§ Instructions to follow
When you reach the line with "theorem getD_bytesOfBlock_toyEncrypt (k" in the data below, begin printing lines exactly, and stop once the line with "16 bytes. -/" has been printed.

§ Entries supplied
-- ==== Sys2Proof/Proofs/Reset.lean ====
section
/-! The state after reset, field by field, and its first step (rules R24, R56). -/

namespace Sys2Proof.Machine

/-- Rule R56: an engine that is not in an endless search runs the command at its port, with the
packet taken off. -/
theorem step_of_command {s : State} {i : Instr} {rest : Bytes}
    (hs : s.searching = false) (h : decode s.command = .command i rest) :
    step s = exec i (s.consumeTo rest) := by
  simp [step, hs, h]

namespace State

@[simp] theorem reset_command : reset.command = [] := rfl

@[simp] theorem reset_response : reset.response = [] := rfl

@[simp] theorem reset_searching : reset.searching = false := rfl

theorem eq_none_of_mem_reset_ctx {v : Option CtrState} (h : v ∈ reset.ctx) : v = none :=
  List.eq_of_mem_replicate h

/-- Nothing stands at the command port after reset, so what the host sends first is all there is. -/
theorem reset_hostSend_command (bs : Bytes) : (reset.hostSend bs).command = bs := by simp

/-- Only the command port tells a state before the host sends from one after. -/
@[simp] theorem consumeTo_hostSend (s : State) (bs rest : Bytes) :
    (s.hostSend bs).consumeTo rest = s.consumeTo rest := rfl

end State

/-- The first command after reset is decoded and run like any other. -/
theorem step_reset_hostSend {bs rest : Bytes} {i : Instr} (h : decode bs = .command i rest) :
    step (State.reset.hostSend bs) = exec i (State.reset.consumeTo rest) := by
  have hport : decode (State.reset.hostSend bs).command = .command i rest := by
    rw [State.reset_hostSend_command, h]
  have hidle : (State.reset.hostSend bs).searching = false := by simp
  rw [step_of_command hidle hport, State.consumeTo_hostSend]

/-- Settles O18, from the fields of the reset state and its first step. -/
theorem resetLeavesEverySlotInvalidAndTheEngineIdle :
    Obligations.ResetLeavesEverySlotInvalidAndTheEngineIdle :=
  ⟨fun _ => State.eq_none_of_mem_reset_ctx, State.reset_command, State.reset_response,
    State.reset_searching, fun _ _ _ => step_reset_hostSend⟩

end Sys2Proof.Machine
end

/-! A whole packet at the command port: how it is received, and the step of an opcode that names no
command of the engine (rules R46, R50, R56). -/

namespace Sys2Proof

open Sys2Proof.Machine

/-- A packet's bytes are received as that packet, whatever follows them. -/
theorem receivePacket_packetBytes {p : Packet} (hp : p.wellSized) (rest : Bytes) :
    receivePacket (packetBytes p ++ rest) = some (p, rest) := by
  obtain ⟨hkey, hiv, hdata⟩ := hp
  simpa [packetBytes, headerBytes] using
    receivePacket_of_fields p.header p.key p.iv p.data rest hkey hiv hdata

/-- Rule R50: `0x00` and `0x0A .. 0xFF` select no mnemonic, as none of the nine opcodes is among
them. -/
theorem mnemonicOf_eq_none_of_reserved {op : Byte} (h : op = 0x00 ∨ 0x0A ≤ op.toNat) :
    mnemonicOf op = none := by
  cases hm : mnemonicOf op with
  | none => rfl
  | some m =>
    rw [eq_opByte_of_mnemonicOf hm] at h
    exact absurd h (by cases m <;> decide)

/-- Rule R56 step 2: a packet whose opcode selects no mnemonic is refused before its other fields are
read. -/
theorem readPacket_of_mnemonicOf_none {p : Packet} (h : mnemonicOf p.header.op = none) :
    readPacket p = .error .reservedOpcode := by
  simp [readPacket, h]

/-- Rule R56 step 3: a packet whose opcode selects a mnemonic spells that command or has a nonzero
field. -/
theorem readPacket_of_mnemonicOf_some {p : Packet} {m : Mnemonic}
    (h : mnemonicOf p.header.op = some m) :
    readPacket p = .ok (commandOf m p) ∨ readPacket p = .error .nonzeroField := by
  cases hmbz : mbzClear m p.header
  · exact .inr (by simp [readPacket, h, hmbz])
  · exact .inl (by simp [readPacket, h, hmbz])

namespace Machine

section AtPacket

variable {s : State} {p : Packet} {rest : Bytes}

theorem receivePacket_of_atPacket (h : s.atPacket p rest) :
    receivePacket s.command = some (p, rest) := by
  obtain ⟨-, hsized, hcommand⟩ := h
  rw [hcommand, receivePacket_packetBytes hsized]

/-- The step at a packet that spells a command. -/
theorem step_of_atPacket_ok {i : Instr} (h : s.atPacket p rest) (hread : readPacket p = .ok i) :
    step s = exec i (s.consumeTo rest) :=
  step_of_command h.1 (decode_eq_command_iff.mpr ⟨p, receivePacket_of_atPacket h, hread⟩)

/-- The step at a packet that spells no command. -/
theorem step_of_atPacket_error {why : IllegalCause} (h : s.atPacket p rest)
    (hread : readPacket p = .error why) :
    step s = .next ((s.consumeTo rest).raise p.header.op .illegalCommand) :=
  step_of_illegal h.1 (decode_eq_illegal_iff.mpr ⟨p, receivePacket_of_atPacket h, hread, rfl⟩)

/-- Rule R50: an opcode without a mnemonic is illegal whatever the other fields. -/
theorem step_of_reservedOpcode (h : s.atPacket p rest)
    (hop : p.header.op = 0x00 ∨ 0x0A ≤ p.header.op.toNat) :
    step s = .next ((s.consumeTo rest).raise p.header.op .illegalCommand) :=
  step_of_atPacket_error h (readPacket_of_mnemonicOf_none (mnemonicOf_eq_none_of_reserved hop))

/-- Rules R50, R120: without the unit `FACTOR` answers `IllegalCommand` whatever its data. -/
theorem exec_factor_of_no_unit (data : Bytes) (hunit : s.params.hasFactorizer = false) :
    exec (.factor data) s = .next (s.raise (opByte .factor) .illegalCommand) := by
  simp [exec, execFactor, hunit]

/-- Rule R50: without the unit opcode `0x09` is illegal whatever the other fields. The decoder refuses
a nonzero field and the command refuses the rest, both with the same answer. -/
theorem step_of_factorOpcode_of_no_unit (h : s.atPacket p rest) (hop : p.header.op = 0x09)
    (hunit : s.params.hasFactorizer = false) :
    step s = .next ((s.consumeTo rest).raise p.header.op .illegalCommand) := by
  have hm : mnemonicOf p.header.op = some .factor := by rw [hop]; rfl
  obtain hok | hmbz := readPacket_of_mnemonicOf_some hm
  · rw [step_of_atPacket_ok h hok, eq_opByte_of_mnemonicOf hm]
    exact exec_factor_of_no_unit p.data hunit
  · exact step_of_atPacket_error h hmbz

end AtPacket

/-- Settles O5: a reserved opcode is refused by the decoder, and `0x09` without the unit by the decoder
or by the command. -/
theorem reservedOpcodesRaiseIllegalCommand : Obligations.ReservedOpcodesRaiseIllegalCommand := by
  rintro s p rest hs (hzero | hhigh | ⟨hfactor, hunit⟩)
  · exact step_of_reservedOpcode hs (.inl hzero)
  · exact step_of_reservedOpcode hs (.inr hhigh)
  · exact step_of_factorOpcode_of_no_unit hs hfactor hunit

end Machine

end Sys2Proof

/-! The block cipher primitive: `D(k, ·)` undoes `E(k, ·)` for AES-256, round by round, and for TOY16,
byte by byte; as there are finitely many blocks, both are then permutations (rules R71, R134, R135). -/

namespace Sys2Proof.Machine

/-- The last of `n + 1` rounds, taken off (rule R134). -/
theorem encryptRounds_succ (w : List AesWord) (n r : Nat) (s : AesBlock) :
    encryptRounds w (n + 1) r s =
      addRoundKey (mixColumns (shiftRows (subBytes (encryptRounds w n r s)))) (roundKey w (r + n)) := by
  induction n generalizing r s with
  | zero => rfl
  | succ n ih => rw [encryptRounds, ih, encryptRounds, Nat.add_right_comm r 1 n, Nat.add_assoc r n 1]

/-- Rule R135: round `n + 1` of the inverse cipher undoes `MixColumns` and `AddRoundKey` of round
`n + 1` of the cipher, and the `SubBytes` and `ShiftRows` of the round after. -/
theorem decryptRounds_succ_undoes (w : List AesWord) (n : Nat) (s : AesBlock) :
    decryptRounds w (n + 1)
        (shiftRows (subBytes (addRoundKey (mixColumns s) (roundKey w (n + 1))))) =
      decryptRounds w n s := by
  rw [decryptRounds, invShiftRows_shiftRows, invSubBytes_subBytes, addRoundKey_addRoundKey,
    invMixColumns_mixColumns]

/-- The rounds of the inverse cipher undo the rounds of the cipher, each direction seen behind a
`SubBytes` and a `ShiftRows`. -/
theorem decryptRounds_encryptRounds (w : List AesWord) (n : Nat) (s : AesBlock) :
    decryptRounds w n (shiftRows (subBytes (encryptRounds w n 1 s))) = shiftRows (subBytes s) := by
  induction n with
  | zero => rfl
  | succ n ih => rw [encryptRounds_succ, Nat.add_comm 1 n, decryptRounds_succ_undoes, ih]

/-- Rule R71 for AES-256. -/
theorem aesDecrypt_aesEncrypt (k : Key) (b : Block) : aesDecrypt k (aesEncrypt k b) = b := by
  simp only [aesDecrypt, aesEncrypt, aesOfBlock_blockOfAes, addRoundKey_addRoundKey,
    decryptRounds_encryptRounds, invShiftRows_shiftRows, invSubBytes_subBytes, blockOfAes_aesOfBlock]

/-- Byte `i` of what TOY16 enciphers to. -/
theorem getD_bytesOfBlock_toyEncrypt (k : Key) (b : Block) {i : Nat} (hi : i < 16) :
    (bytesOfBlock (toyEncrypt k b)).getD i 0 =
      (bytesOfBlock b).getD ((i + 1) % 16) 0 + toyTerm k i := by
  rw [toyEncrypt, bytesOfBlock_blockOfBytes _ (by simp)]
  simp [hi]

/-- A block is built from its 16 bytes. -/
theorem blockOfBytes_map_getD_bytesOfBlock (b : Block) :
    blockOfBytes ((List.range 16).map fun j => (bytesOfBlock b).getD j 0) = b := by
  have hbytes : (List.range 16).map (fun j => (bytesOfBlock b).getD j 0) = bytesOfBlock b :=
    List.ext_getElem (by simp) (by simp +contextual)
  rw [hbytes, blockOfBytes_bytesOfBlock]

/-- Rule R71 for TOY16: `D_toy` takes off at `j - 1` what `E_toy` added there to byte `j`. -/
theorem toyDecrypt_toyEncrypt (k : Key) (b : Block) : toyDecrypt k (toyEncrypt k b) = b := by
  have hbyte : ∀ j ∈ List.range 16,
      (bytesOfBlock (toyEncrypt k b)).getD ((j + 15) % 16) 0 - toyTerm k ((j + 15) % 16) =
        (bytesOfBlock b).getD j 0 := by
    intro j hj
    have hlt : j < 16 := List.mem_range.mp hj
    have hback : ((j + 15) % 16 + 1) % 16 = j := by omega
    rw [getD_bytesOfBlock_toyEncrypt k b (Nat.mod_lt _ (by decide)), hback, BitVec.add_sub_cancel]
  rw [toyDecrypt, List.map_congr_left hbyte, blockOfBytes_map_getD_bytesOfBlock]

/-- Rule R71: `D(k, ·)` undoes `E(k, ·)`, for every cipher the engine may be built over. -/
theorem cipherUnit_dec_leftInverse (c : Cipher) (k : Key) :
    Function.LeftInverse (cipherUnit c .dec k) (cipherUnit c .enc k) := by
  intro b
  cases c with
  | aes256 => exact aesDecrypt_aesEncrypt k b
  | toy16 => exact toyDecrypt_toyEncrypt k b
  | other n => exact (Config.cipherPerm n k).symm_apply_apply b

/-- An injective map of the finitely many blocks is a permutation. -/
theorem cipherUnit_enc_bijective (c : Cipher) (k : Key) :
    Function.Bijective (cipherUnit c .enc k) :=
  Finite.injective_iff_bijective.mp (cipherUnit_dec_leftInverse c k).injective

/-- Rule R71: `E(k, ·)` undoes `D(k, ·)`. -/
theorem cipherUnit_dec_rightInverse (c : Cipher) (k : Key) :
    Function.RightInverse (cipherUnit c .dec k) (cipherUnit c .enc k) :=
  (cipherUnit_dec_leftInverse c k).rightInverse_of_surjective (cipherUnit_enc_bijective c k).surjective

/-- Settles O50: `D` is a left inverse of `E` cipher by cipher, and on finitely many blocks a left
inverse makes `E` a permutation and is its right inverse too. -/
theorem primitiveIsAPermutationAndItsInverse : Obligations.PrimitiveIsAPermutationAndItsInverse :=
  fun c k => ⟨cipherUnit_enc_bijective c k, fun b =>
    ⟨cipherUnit_dec_leftInverse c k b, cipherUnit_dec_rightInverse c k b⟩⟩

end Sys2Proof.Machine

/-! The CTR stream: `CTR_APPLY` as its transform on the slot, the transform in pieces, backwards and as
the offset sees it (rules R93, R94, R98, R99). -/

namespace Sys2Proof.Machine

/-- What a command wrote to its slot is what the next command on that slot finds. -/
theorem State.slot?_respond_setSlot_same {s : State} {ctx op : Byte} {v w : Option CtrState}
    {st : Status} {result : Bytes} (h : s.slot? ctx = some v) :
    ((s.setSlot ctx w).respond op st result).slot? ctx = some w := by
  rw [slot?_respond, slot?_setSlot_same s ctx w (lt_of_slot?_eq_some h)]

/-- Rules R92, R93: on a live slot, with lengths it accepts, `CTR_APPLY` answers with what the transform
of the slot's CTR State gives and leaves the slot at the state the transform ends in. -/
theorem exec_ctrApply_of_live {s : State} {ctx : Byte} {key data : Bytes} {c : CtrState}
    (hslot : s.slot? ctx = some (some c)) (hkey : key.length = 32) (hdata : data.length ≠ 0) :
    exec (.ctrApply ctx key data) s =
      .next ((s.setSlot ctx (some (ctrTransform (cipherE s.params.cipher key) c data).2)).respond
        (opByte .ctrApply) .ok (ctrTransform (cipherE s.params.cipher key) c data).1) := by
  have hlengths : ctrApplyLengthsOk key data = true :=
    (ctrApplyLengthsOk_iff key data).mpr ⟨hdata, hkey⟩
  simp [exec, execCtrApply, hslot, hlengths]

section Transform

variable (E : Block → Block) (c : CtrState)

/-- A stream over two sequences is the stream over the first and then, from the CTR State that leaves,
over the second. -/
theorem ctrTransform_append (a b : Bytes) :
    ctrTransform E c (a ++ b) =
      ((ctrTransform E c a).1 ++ (ctrTransform E (ctrTransform E c a).2 b).1,
        (ctrTransform E (ctrTransform E c a).2 b).2) := by
  induction a generalizing c with
  | nil => simp
  | cons d ds ih => simp only [List.cons_append, ctrTransform_cons, ih]

/-- Rule R98 for any number of pieces. -/
theorem ctrPieces_eq_ctrTransform_flatten (pieces : List Bytes) :
    ctrPieces E c pieces = ctrTransform E c pieces.flatten := by
  induction pieces generalizing c with
  | nil => simp [ctrPieces]
  | cons piece more ih => simp only [ctrPieces, ih, List.flatten_cons, ctrTransform_append]

/-- Rule R99: the CTR States passed through do not depend on the data, so the same keystream byte meets
each byte twice and cancels. -/
theorem ctrTransform_ctrTransform (data : Bytes) :
    ctrTransform E c (ctrTransform E c data).1 = (data, (ctrTransform E c data).2) := by
  induction data generalizing c with
  | nil => rfl
  | cons d ds ih =>
    simp only [ctrTransform_cons, ih, BitVec.xor_assoc, BitVec.xor_self, BitVec.xor_zero]

/-- Rule R94: the offset counts the bytes modulo 16. -/
theorem ctrTransform_byteOffset_val (data : Bytes) :
    (ctrTransform E c data).2.byteOffset.val = (c.byteOffset.val + data.length) % 16 := by
  induction data generalizing c with
  | nil => exact (Nat.mod_eq_of_lt c.byteOffset.isLt).symm
  | cons d ds ih =>
    simp only [ctrTransform_cons, ih, Fin.val_add, List.length_cons, Fin.val_one]
    omega

/-- Rule R94: one more byte advances the offset by one. -/
theorem ctrTransform_append_singleton_byteOffset_val (data : Bytes) (d : Byte) :
    (ctrTransform E c (data ++ [d])).2.byteOffset.val =
      ((ctrTransform E c data).2.byteOffset.val + 1) % 16 := by
  rw [ctrTransform_append]
  exact ctrTransform_byteOffset_val E (ctrTransform E c data).2 [d]

/-- Rule R94: the offset gets smaller only by wrapping. -/
theorem byteOffset_wraps_of_lt (d : Byte)
    (hlt : (ctrTransform E c [d]).2.byteOffset < c.byteOffset) :
    c.byteOffset = 15 ∧ (ctrTransform E c [d]).2.byteOffset = 0 := by
  have hafter := ctrTransform_byteOffset_val E c [d]
  rw [List.length_singleton] at hafter
  have hbefore := c.byteOffset.isLt
  have hval := Fin.lt_def.mp hlt
  exact ⟨Fin.ext (show c.byteOffset.val = 15 by omega),
    Fin.ext (show (ctrTransform E c [d]).2.byteOffset.val = 0 by omega)⟩

end Transform

/-- Settles O35, as the transform of `a ++ b` is that of `a` and then of `b`, and the slot is written by
the last of them. -/
theorem ctrSplitInvariance : Obligations.CtrSplitInvariance := by
  refine ⟨?_, ctrPieces_eq_ctrTransform_flatten⟩
  intro s ctx key a b c hslot hkey ha hb
  have hab : (a ++ b).length ≠ 0 := by rw [List.length_append]; omega
  refine ⟨_, _, _, _, _, exec_ctrApply_of_live hslot hkey ha,
    exec_ctrApply_of_live (State.slot?_respond_setSlot_same hslot) hkey hb,
    exec_ctrApply_of_live hslot hkey hab, rfl, rfl, ?_, ?_⟩
  · simp [ctrTransform_append, opByte]
  · simp [ctrTransform_append]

§ Written answer
theorem getD_bytesOfBlock_toyEncrypt (k : Key) (b : Block) {i : Nat} (hi : i < 16) :
    (bytesOfBlock (toyEncrypt k b)).getD i 0 =
      (bytesOfBlock b).getD ((i + 1) % 16) 0 + toyTerm k i := by
  rw [toyEncrypt, bytesOfBlock_blockOfBytes _ (by simp)]
  simp [hi]

/-- A block is built from its 16 bytes. -/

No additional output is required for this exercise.